Um uns in Rider-Stimmung zu bringen, verabredeten wir uns am 04. Mai 2022 zu einer kleinen Trainingsfahrt auf Dietmars Kymco Zing 125. Für Victor war es der erste Motorrad-Kontakt seit fast 50 Jahren. Damals fuhr er eine DKW 125. Etwas Unsicherheit war also mit im Spiel. Aber es gibt Dinge und Fähigkeiten, die verlernt man nie. Und schon nach wenigen hundert Metern war das Gefühl für ein schnelles Zweirad mit Verbrennungsmotor wieder da.

Wir fuhren die Bergstraße hinauf zum Haldenhof und von dort über Bonndorf und den Helchenhof bis nach Winterspüren und zurück. Victor bekam die Gelegenheit, seine alten Fahrkenntnisse auf die Probe zu stellen. Zuerst alleine, dann mit Sozius.

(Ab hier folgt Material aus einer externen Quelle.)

-- ==== Sys2Proof/Certificates/Slice0/Obligations.lean ====
section
/-! DEFINITION. The statements for the provers. Each says what the machine does; the rule of the spec stands in its docstring. -/

section

open Sys2Proof Sys2Proof.Machine

/-! ### Base integer instructions -/

/-- R239: every computational form writes its result to xreg(rd), with no other register, no byte of memory and no unit changed.
Goes leaves out only an ordered task at a chunk bound, which `ChunkBounds` states. -/
def Obligations.BaseArithmeticWritesItsResult : Prop :=
  ∀ (s : State) (rd rs rt : Reg) (i : BitVec 12) (u : BitVec 20) (k : BitVec 6) (w : BitVec 5), Goes s →
    let a := s.x rs
    let b := s.x rt
    let c : Word := i.signExtend 64
    let lo (x : Word) : BitVec 32 := x.setWidth 32
    ComputesX s (.addi rd rs i) rd (a + c) ∧
    ComputesX s (.slti rd rs i) rd (if a.toInt < c.toInt then 1 else 0) ∧
    ComputesX s (.sltiu rd rs i) rd (if a.toNat < c.toNat then 1 else 0) ∧
    ComputesX s (.xori rd rs i) rd (a ^^^ c) ∧
    ComputesX s (.ori rd rs i) rd (a ||| c) ∧
    ComputesX s (.andi rd rs i) rd (a &&& c) ∧
    ComputesX s (.slli rd rs k) rd (a <<< k.toNat) ∧
    ComputesX s (.srli rd rs k) rd (a >>> k.toNat) ∧
    ComputesX s (.srai rd rs k) rd (a.sshiftRight k.toNat) ∧
    ComputesX s (.add rd rs rt) rd (a + b) ∧
    ComputesX s (.sub rd rs rt) rd (a - b) ∧
    ComputesX s (.sll rd rs rt) rd (a <<< (b.toNat % 64)) ∧
    ComputesX s (.srl rd rs rt) rd (a >>> (b.toNat % 64)) ∧
    ComputesX s (.sra rd rs rt) rd (a.sshiftRight (b.toNat % 64)) ∧
    ComputesX s (.slt rd rs rt) rd (if a.toInt < b.toInt then 1 else 0) ∧
    ComputesX s (.sltu rd rs rt) rd (if a.toNat < b.toNat then 1 else 0) ∧
    ComputesX s (.xor rd rs rt) rd (a ^^^ b) ∧
    ComputesX s (.or rd rs rt) rd (a ||| b) ∧
    ComputesX s (.and rd rs rt) rd (a &&& b) ∧
    ComputesX s (.lui rd u) rd ((u ++ (0 : BitVec 12)).signExtend 64) ∧
    ComputesX s (.auipc rd u) rd (s.hart.pc + (u ++ (0 : BitVec 12)).signExtend 64) ∧
    ComputesX s (.addiw rd rs i) rd ((lo (a + c)).signExtend 64) ∧
    ComputesX s (.slliw rd rs w) rd ((lo a <<< w.toNat).signExtend 64) ∧
    ComputesX s (.srliw rd rs w) rd ((lo a >>> w.toNat).signExtend 64) ∧
    ComputesX s (.sraiw rd rs w) rd (((lo a).sshiftRight w.toNat).signExtend 64) ∧
    ComputesX s (.addw rd rs rt) rd ((lo (a + b)).signExtend 64) ∧
    ComputesX s (.subw rd rs rt) rd ((lo (a - b)).signExtend 64) ∧
    ComputesX s (.sllw rd rs rt) rd ((lo a <<< (b.toNat % 32)).signExtend 64) ∧
    ComputesX s (.srlw rd rs rt) rd ((lo a >>> (b.toNat % 32)).signExtend 64) ∧
    ComputesX s (.sraw rd rs rt) rd (((lo a).sshiftRight (b.toNat % 32)).signExtend 64)

/-- R239: the products. MULH, MULHSU and MULHU write bits [127:64] of the exact product of the operands taken signed or
unsigned. R240: quotients and remainders for every pair of operands, the division by zero and the one overflow among them. -/
def Obligations.ProductsQuotientsAndRemainders : Prop :=
  (∀ (s : State) (rd rs rt : Reg), Goes s →
    let a := s.x rs
    let b := s.x rt
    ComputesX s (.mul rd rs rt) rd (BitVec.ofInt 64 (a.toInt * b.toInt)) ∧
    ComputesX s (.mulh rd rs rt) rd (BitVec.ofInt 64 ((a.toInt * b.toInt) / 2 ^ 64)) ∧
    ComputesX s (.mulhsu rd rs rt) rd (BitVec.ofInt 64 ((a.toInt * b.toNat) / 2 ^ 64)) ∧
    ComputesX s (.mulhu rd rs rt) rd (BitVec.ofNat 64 ((a.toNat * b.toNat) / 2 ^ 64)) ∧
    ComputesX s (.mulw rd rs rt) rd ((BitVec.ofInt 32 (a.toInt * b.toInt)).signExtend 64)) ∧
  (∀ (s : State) (rd rs rt : Reg), Goes s →
    let a := s.x rs
    let b := s.x rt
    let a' : BitVec 32 := a.setWidth 32
    let b' : BitVec 32 := b.setWidth 32
    ComputesX s (.div rd rs rt) rd (if b = 0 then -1 else BitVec.ofInt 64 (a.toInt.tdiv b.toInt)) ∧
    ComputesX s (.divu rd rs rt) rd (if b = 0 then -1 else BitVec.ofNat 64 (a.toNat / b.toNat)) ∧
    ComputesX s (.rem rd rs rt) rd (if b = 0 then a else BitVec.ofInt 64 (a.toInt - b.toInt * a.toInt.tdiv b.toInt)) ∧
    ComputesX s (.remu rd rs rt) rd (if b = 0 then a else BitVec.ofNat 64 (a.toNat % b.toNat)) ∧
    ComputesX s (.divw rd rs rt) rd ((if b' = 0 then -1 else BitVec.ofInt 32 (a'.toInt.tdiv b'.toInt)).signExtend 64) ∧
    ComputesX s (.divuw rd rs rt) rd ((if b' = 0 then -1 else BitVec.ofNat 32 (a'.toNat / b'.toNat)).signExtend 64) ∧
    ComputesX s (.remw rd rs rt) rd
      ((if b' = 0 then a' else BitVec.ofInt 32 (a'.toInt - b'.toInt * a'.toInt.tdiv b'.toInt)).signExtend 64) ∧
    ComputesX s (.remuw rd rs rt) rd ((if b' = 0 then a' else BitVec.ofNat 32 (a'.toNat % b'.toNat)).signExtend 64))

/-- R16: a write to x0 is discarded and x0 reads 0; p0 reads ones. -/
def Obligations.RegisterZeroIsHardWired : Prop :=
  ∀ (s : State) (v : Word) (w : PReg), s.x 0 = 0 ∧ s.p 0 = BitVec.allOnes 512 ∧
    (∀ r, (s.setX 0 v).x r = s.x r) ∧ (∀ r, (s.setP 0 w).p r = s.p r)

/-! ### Control transfers, chunk bounds and traps -/

/-- R243: branches, JAL and JALR go to their targets; JAL and JALR write pc + 4; a taken transfer to a target that is no multiple
of 4 raises INSTR_MISALIGNED with the target. -/
def Obligations.ControlTransfersReachTheirTargets : Prop :=
  ∀ (s : State) (rd rs rt : Reg) (i : BitVec 12) (j : BitVec 20), Goes s →
    let a := s.x rs
    let b := s.x rt
    let off : Word := (i ++ (0 : BitVec 1)).signExtend 64
    BranchesOn s (.beq rs rt i) (a = b) off ∧
    BranchesOn s (.bne rs rt i) (a ≠ b) off ∧
    BranchesOn s (.blt rs rt i) (a.toInt < b.toInt) off ∧
    BranchesOn s (.bge rs rt i) (b.toInt ≤ a.toInt) off ∧
    BranchesOn s (.bltu rs rt i) (a.toNat < b.toNat) off ∧
    BranchesOn s (.bgeu rs rt i) (b.toNat ≤ a.toNat) off ∧
    JumpsTo s (.jal rd j) rd (s.hart.pc + (j ++ (0 : BitVec 1)).signExtend 64) ∧
    JumpsTo s (.jalr rd rs i) rd ((a + i.signExtend 64) &&& ~~~1)

/-- R245, R373: FENCE, whatever its fields, and CHUNKEND end the chunk and have no other effect. R134: the 2,048th instruction
of a chunk, and an instruction that leaves 128 buffer lines or 512 shared lines, ends it. ADDI shows it: with any other chunk
nothing ends. R114, R427, R431: an ordered task that meets a chunk bound other than that of its HALT meets OTBOUND: nothing more issues, and the trap
waits, so that a squash can cancel it, until no chunk before it is uncommitted and the task could commit; then the task is killed and its
context is Free again. That the trapping instruction's bound makes no commit of the body is the model's reading (log 102). -/
def Obligations.ChunkBounds : Prop :=
  (∀ (s : State) (fm p q : BitVec 4) (rs rd : Reg), Unordered s →
    DefersEnd s (.fence fm p q rs rd) [] ∧ DefersEnd s .chunkend []) ∧
  (∀ (s : State) (rd rs : Reg) (i : BitVec 12), Unordered s → ∃ t, exec (.addi rd rs i) s = .next t ∧
    (s.hart.young.n = 2047 ∨ s.hart.young.lines.length = 128 ∨ s.hart.young.rset.length = 512 → Bounded s t) ∧
    (s.hart.young.n ≠ 2047 → s.hart.young.lines.length ≠ 128 → s.hart.young.rset.length ≠ 512 →
      t.hart.older = s.hart.older ∧ t.hart.young = { s.hart.young with n := s.hart.young.n + 1 })) ∧
  (∀ (s : State) (f : Firing) (o : Nat × Nat), s.hart.firing = some f → f.order = some o → s.hart.young.halts = false →
    ∃ t, exec .chunkend s = .next t ∧ UnitsKept s t ∧ t.hart.older = s.hart.older ∧ t.hart.firing = some f ∧ t.hart.sync = true ∧
      t.hart.trapReq = some { int := false, cause := 29, val := 0 } ∧ RegsKept s t ∧ .localCommit s.cur ∈ t.agenda) ∧
  (∀ (s : State) (h : Nat) (f : Firing) (o : Nat × Nat) (r : TrapReq), (s.ctx h).firing = some f → f.order = some o →
    (s.ctx h).older = none → (s.ctx h).trapReq = some r →
    (s.taskReady h = false → s.localDone h = s) ∧
    (s.taskReady h = true → s.paused (h / 64) = false → s.otFails h (s.ctx h).young = false →
      s.localDone h = s.poke (.trapEntry h r.int r.cause r.val)) ∧
    (s.taskReady h = true → (s.trapNow h r).ctx h = { floor := (s.ctx h).floor }))

/-- R427: a trap of a firing that is neither run-to-completion nor an ordered task, to a level with a handler, saves the pc, the
cause, the value and the status of the interrupted level and enters the handler of its target level. R431: a trap kills a
run-to-completion firing, an ordered task, and a firing for whose trap no handler stands. Its context is Free again and its
uncommitted work is dropped. -/
def Obligations.TrapEntry : Prop :=
  (∀ (s : State) (h : Nat) (f : Firing) (int : Bool) (c : Nat) (v : Word), (s.ctx h).firing = some f → f.rtc = false →
    f.order = none → (int = true ∨ c ≠ 28) → HasHandler s h int c → Trapped s (s.takeTrap h int c v) h int c v ∧
      (∀ a, (s.takeTrap h int c v).byte a = s.byte a) ∧ (∀ g, g ≠ h → (s.takeTrap h int c v).ctx g = s.ctx g) ∧
      (s.takeTrap h int c v).cores = s.cores ∧ (s.takeTrap h int c v).cur = s.cur) ∧
  (∀ (s : State) (h : Nat) (f : Firing) (int : Bool) (c : Nat) (v : Word), (s.ctx h).firing = some f →
    (f.rtc = true ∨ f.order ≠ none ∨ ¬ HasHandler s h int c) → (s.takeTrap h int c v).ctx h = { floor := (s.ctx h).floor })

/-- R427: an exception of the current instruction is taken at once where nothing before it is uncommitted; else it waits: the chunk before
it ends, and asks for its commit, or, where an older chunk still awaits its commit, stands ended behind it; the trap is taken once nothing
is uncommitted. -/
def Obligations.ExceptionWaitsForTheChunkBefore : Prop :=
  ∀ (s : State) (c : Nat) (v : Word), Unordered s →
    (s.hart.clean = true → s.raise c v = ((s.capEvent s.cur 1 1).spend).takeTrap s.cur false c v) ∧
    (s.hart.clean = false →
      ((s.raise c v).ctx s.cur).trapReq = some { int := false, cause := c, val := v } ∧
      ((s.raise c v).ctx s.cur).pc = s.hart.pc ∧ ((s.raise c v).ctx s.cur).regs = s.hart.regs ∧
      ((s.raise c v).ctx s.cur).sys = s.hart.sys ∧ (∀ a, (s.raise c v).byte a = s.byte a) ∧
      (s.hart.older = none → ((s.raise c v).ctx s.cur).older = some { s.hart.young with since := s.gtime } ∧
        ((s.raise c v).ctx s.cur).young.n = 0 ∧ ((s.raise c v).ctx s.cur).young.held = []) ∧
      (∀ o, s.hart.older = some o → ((s.raise c v).ctx s.cur).older = some o ∧
        ((s.raise c v).ctx s.cur).young = { s.hart.young with ended := true }))

/-- R246, R423: ECALL takes the environment-call trap of the issuing level with value 0; EBREAK takes BREAKPOINT with the pc as
its value, or, with the debug module of its sorus armed, halts the sorus with the pc at it. Stated with nothing uncommitted before
it; `ExceptionWaitsForTheChunkBefore` says what happens else. -/
def Obligations.EnvironmentCallAndBreakpointTrap : Prop :=
  ∀ (s : State) (f : Firing), s.hart.firing = some f → f.rtc = false → f.order = none → s.hart.clean = true →
    (let c := match s.hart.priv with | .u => 8 | .s => 9 | .m => 11
     HasHandler s s.cur false c → ∃ t, exec .ecall s = .next t ∧ Trapped s t s.cur false c 0 ∧ t.spent = true) ∧
    ((s.sx (s.cur / 64)).arm = false → HasHandler s s.cur false 3 →
      ∃ t, exec .ebreak s = .next t ∧ Trapped s t s.cur false 3 s.hart.pc ∧ t.spent = true) ∧
    ((s.sx (s.cur / 64)).arm = true → ∃ t, exec .ebreak s = .next t ∧ t.hart = s.hart ∧
      t.agenda = s.agenda ++ [.debugHalt (s.cur / 64)])

/-- R255: what ERET.S and ERET.M do at their commit: the pc and the level come back, the enable is restored from its saved copy,
which becomes 1, and the saved level becomes U. -/
def Obligations.TrapReturnRestores : Prop :=
  ∀ (s : State) (h : Nat),
    let k := s.ctx h
    let ts := (s.trapReturn h false).ctx h
    let tm := (s.trapReturn h true).ctx h
    (ts.pc = k.sys.sepc &&& ~~~3 ∧ ts.priv = (if k.sys.status.getLsbD 8 then .s else .u) ∧
      BitsSet k.sys.status ts.sys.status [(1, k.sys.status.getLsbD 5), (5, true), (8, false)] ∧ ts.firing = k.firing ∧
      ts.regs = k.regs) ∧
    (tm.pc = k.sys.mepc &&& ~~~3 ∧
      tm.priv = (if k.sys.status.getLsbD 12 then .m else if k.sys.status.getLsbD 11 then .s else .u) ∧
      BitsSet k.sys.status tm.sys.status
        [(3, k.sys.status.getLsbD 7), (7, true), (11, false), (12, false)] ∧ tm.firing = k.firing ∧ tm.regs = k.regs)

Dietmar hatte damit mal wieder seinen Mut und sein Vertrauen unter Beweis gestellt, denn bei einem Fahrer sich auf dem Hintersitz zu befinden, der schon ein halbes Jahrhundert keinen Feuerstuhl mehr unter dem Arschgehabt hatte, verlangt Courage oder, wie man hier sagt, viel Schneid. (Der „Schneid“ ist ein altertümlicher süddeutscher Ausdruck für Mut, Tapferkeit, Draufgängertum, Kühnheit, Stärke.)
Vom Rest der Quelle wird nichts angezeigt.